Check out which companies are making headlines before the bell:
Hormel – The maker of Spam, Dinty Moore, and other food brands fell a penny a share short of estimates, with quarterly profit of 44 cents per share. Revenue came in slightly above forecasts. Hormel also lowered its forward guidance because of unfavorable conditions in the turkey industry.
Kohl's – The retailer earned $1.44 per share for the fourth quarter, 11 cents a share above estimates. Revenue essentially was in line. Kohl's did forecast same-store sales for 2017 to be flat to down two percent, a range that falls largely below estimates.
HP Inc. – HP reported adjusted quarterly profit of 38 cents per share, one cent a share above estimates. The computer hardware maker's revenue also beat forecasts. HP's results were helped by a rebound in the personal computer business, with sales rising for a second straight quarter.
Tesla – Tesla reported a wider-than-expected loss of 69 cents per share, compared to the consensus estimate of a 43 cent a share loss. The automaker's revenue beat forecasts, however, and it said its new Model 3 sedan was on track for volume production by September. Separately, Tesla announced the departure of CFO Jason Wheeler in April, to be replaced by former CFO Deepak Ahuja.
Square – Square lost four cents per share for its latest quarter, smaller than the nine cents a share forecast by analysts. The mobile payments company's revenue came in slightly above estimates. Square saw a better than 34 percent jump in payment volume compared to a year earlier.
LendingTree – The online lender beat estimates by nine cents a share, with adjusted quarterly profit of 87 cents per share. Revenue also topped forecasts. The company said it was pleased with its performance in the face of a multitude of headwinds.

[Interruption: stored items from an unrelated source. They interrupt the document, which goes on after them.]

-- ==== Sys2Proof/Machine/Cycle.lean ====
section
/-! DEFINITION. The command `CYCLE`: its dispatch and the modes SEED and CAL (spec/40_sensing_calibration.md R106 to R108), and
the running cycle (41_cycle_tracker_threshold_key.md R119 to R135), one definition for each internal operation. -/

namespace Sys2Proof.Machine

/-- `CYCLE` in mode SEED (R107): "The seed copies the reading". -/
def cycleSeed (s : State) : State :=
  { s.mapPads (fun p => { p with baseline := p.measured }) with calRounds := 0, mode := .cal }

/-- One averaging round of the baselines (R108). -/
def averagePads (s : State) : State :=
  s.mapPads fun p => { p with baseline := avg16 p.baseline p.measured }

/-- `backup[i] <- baseline[i]`, "the value just written", and the entry to RUN (R108). -/
def captureBackup (s : State) : State :=
  { s.mapPads (fun p => { p with backup := p.baseline }) with mode := .run }

/-- `CYCLE` in mode CAL (R108). -/
def cycleCal (s : State) : State :=
  let done := { averagePads s with calRounds := s.calRounds + 1 }
  if done.calRounds.toNat = s.cfg.constants.calRounds then captureBackup done else done

/-- History shift (R120). -/
def shiftHistory (s : State) : State :=
  { s.mapPads (fun p => { p with pressedPrev := p.pressed }) with activeKeyPrev := s.activeKey }

/-- `measured[i] − baseline[i]` as a mathematical integer (R121). -/
def Pad.gap (p : Pad) : Int := (p.measured.toNat : Int) - (p.baseline.toNat : Int)

/-- Delta and downward snap of one pad (R121). -/
def Pad.track (p : Pad) : Pad :=
  if p.gap < 0 then { p with baseline := avg16 p.baseline p.measured, delta := 0 }
  else { p with delta := BitVec.ofInt 32 p.gap }

/-- Delta and downward snap (R121). -/
def trackPads (s : State) : State := s.mapPads Pad.track

/-- Press decision against `thr0`, the threshold at entry to the cycle (R122). -/
def decidePressed (thr0 : U16) (s : State) : State :=
  s.mapPads fun p => { p with pressed := exceeds thr0 p }

/-- The pads in ascending order, the scan order of R123 and R125. -/
def padsAscending : List PadIdx := [0, 1, 2, 3]

/-- The pads in descending order, the scan order of R135. -/
def padsDescending : List PadIdx := [3, 2, 1, 0]

/-- Active key (R123): the ascending scan keeps the last match. -/
def activeKeyOf (pads : Quad Pad) : Option PadIdx :=
  padsAscending.foldl (fun key i => if (pads.get i).pressed then some i else key) none

/-- Threshold adapter, pressed branch (R124), for the active pad `a`. -/
def adaptPressed (thr0 : U16) (a : PadIdx) (s : State) : State :=
  let q := (s.pad a).delta.toInt / s.cfg.constants.pressDiv
  if (thr0.toNat : Int) < q then { s with threshold := BitVec.ofInt 16 ((q + thr0.toNat) / 2) } else s

/-- Threshold adapter, idle branch (R125): the ascending scan stops at the first match. -/
def adaptIdle (thr0 : U16) (s : State) : State :=
  match padsAscending.find? (fun i => decide (s.cfg.constants.minLevel < (s.pad i).delta.toInt)) with
  | some i =>
    { s with threshold := BitVec.ofInt 16 (((s.pad i).delta.toInt / s.cfg.constants.idleDiv + thr0.toNat) / 2) }
  | none => s

/-- Threshold adapter (R124, R125). -/
def adaptThreshold (thr0 : U16) (key : Option PadIdx) (s : State) : State :=
  match key with
  | some a => adaptPressed thr0 a s
  | none => adaptIdle thr0 s

/-- Upward drift (R126), only where no pad is pressed. -/
def driftUp (key : Option PadIdx) (s : State) : State :=
  match key with
  | some _ => s
  | none => s.mapPads fun p => { p with baseline := inc16 s.cfg.constants.driftStep p.baseline }

/-- `active_key <- key`. -/
def setKey (key : Option PadIdx) (s : State) : State := { s with activeKey := key }

/-- Idle → Pressed(p) (R130). -/
def pressFromIdle (p : PadIdx) (s : State) : State :=
  setKey (some p) { s with timeoutCounter := timeoutReload s.cfg, quietCounter := s.cfg.quietReload }

/-- Pressed(q) → Pressed(p), `q ≠ p` (R131). -/
def changeKey (p : PadIdx) (s : State) : State :=
  setKey (some p) { s with timeoutCounter := timeoutReload s.cfg }

/-- `timeout_counter <- dec32(timeout_counter)` (R132). -/
def countTimeout (s : State) : State := { s with timeoutCounter := dec32 s.timeoutCounter }

/-- Pressed(p) → Pressed(p) (R132): the stuck-key fault is raised where the decrement gives 0. -/
def holdKey (p : PadIdx) (s : State) : State :=
  setKey (some p)
    (if (countTimeout s).timeoutCounter = 0 then raise .stuckKey (countTimeout s) else countTimeout s)

/-- Pressed(*) → Idle and Idle → Idle (R133). -/
def releaseKey (s : State) : State :=
  setKey none { s with quietCounter := if s.quietCounter = 0 then 0 else s.quietCounter - 1 }

/-- The key state machine (R130 to R133): "Exactly one of rules R130 to R133 applies in a cycle." The previous state is
`active_key_prev`, as R120 set it. -/
def keyMachine (key : Option PadIdx) (s : State) : State :=
  match key with
  | none => releaseKey s
  | some p =>
    match s.activeKeyPrev with
    | none => pressFromIdle p s
    | some q => if q = p then holdKey p s else changeKey p s

/-- Press-edge trigger (R135): the descending scan stops at the first rising edge. -/
def triggerOnEdge (s : State) : State :=
  match padsDescending.find? (fun i => (s.pad i).rose) with
  | some i => trigger (s.cfg.voiceOfPad.get i) s
  | none => s

/-- Steps 1 to 3 of R119: the pads after the history shift, the tracker and the press decision. -/
def judgePads (s : State) : State := decidePressed s.threshold (trackPads (shiftHistory s))

/-- Steps 4 to 8 of R119, `thr0` and `key` bound for the rest of the step (R122, R123). -/
def settleCycle (thr0 : U16) (key : Option PadIdx) (s : State) : State :=
  triggerOnEdge (keyMachine key (driftUp key (adaptThreshold thr0 key s)))

/-- `CYCLE` in mode RUN (R119). -/
def cycleRun (s : State) : State := settleCycle s.threshold (activeKeyOf (judgePads s).pads) (judgePads s)

/-- The mode's rule (R106). -/
def cycleByMode (s : State) : State :=
  match s.mode with
  | .seed => cycleSeed s
  | .cal => cycleCal s
  | .run => cycleRun s

/-- `CYCLE` (R106): the freshness check, then the mode's rule, then `meas_valid[0..3] <- 0`. -/
def execCycle (s : State) : Host.Outcome State Fault Refusal :=
  let quiet := s.respond Response.quiet
  .next (if allFresh quiet then clearFresh (cycleByMode quiet) else raise .staleMeas quiet)

end Sys2Proof.Machine
end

Sanderson Farms – The poultry producer earned $1.02 per share for its latest quarter, missing estimates by 16 cents a share. Revenue missed analysts' estimates, as well. The company did see better results than a year ago thanks to improved pricing, due in part due to the year-ago effect of avian flu.
Wayfair – The online home goods market retailer lost 34 cents per share for its latest quarter, smaller than the 50 cents a share loss consensus estimate. Revenue exceeded forecasts, with the company experiencing what it calls "exceptional" growth.
Fitbit – Fitbit reported a quarterly loss of 56 cents per share, six cents a share wider than expected. The wearable fitness device maker's revenue fell short of estimates. The company's bottom line was hurt by weaker-than-expected holiday sales of its latest fitness trackers. It was Fitbit's first quarterly loss since going public in June 2015.
Jack In The Box – Jack In The Box missed estimates by seven cents a share, with adjusted quarterly profit of $1.18 per share. The restaurant chain's revenue fell short of forecasts, as well. The results were impacted by lower-than-expected sales at the company's Qdoba Mexican Grill chain, and Jack In The Box cut its full-year earnings forecast.
Cheesecake Factory – Cheesecake Factory matched estimates, with adjusted quarterly profit of 67 cents per share. The restaurant chain's revenue beat Street forecasts as comparable restaurant sales rose 1.1 percent.
L Brands – L Brands beat estimates by 13 cents a share, with adjusted quarterly profit of $2.03 per share. The Victoria's Secret parent saw revenue miss estimates, however, and it also gave weaker-than-expected guidance for the full year on slowing demand at its biggest brand.
Barclays – Barclays reported an unexpected rise in its core capital ratio, with that key metric rising to 12.4 percent compared to expectations of 11.8 percent. The bank set aside more money to cover possible costs of legal issues and global market conditions.
Wells Fargo – Wells Fargo may be hit up for legal costs by Prudential Financial, according to a Securities and Exchange Commission filing by the insurance company. The dispute centers around whether Wells Fargo retail bankers improperly sold Prudential's insurance.
Boston Beer – The maker of Sam Adams beer gave a weaker-than-expected full-year forecast, and said it was disappointed with weak depletion rates. Those rates measure the speed at which beer is delivered from distributors to retail stores.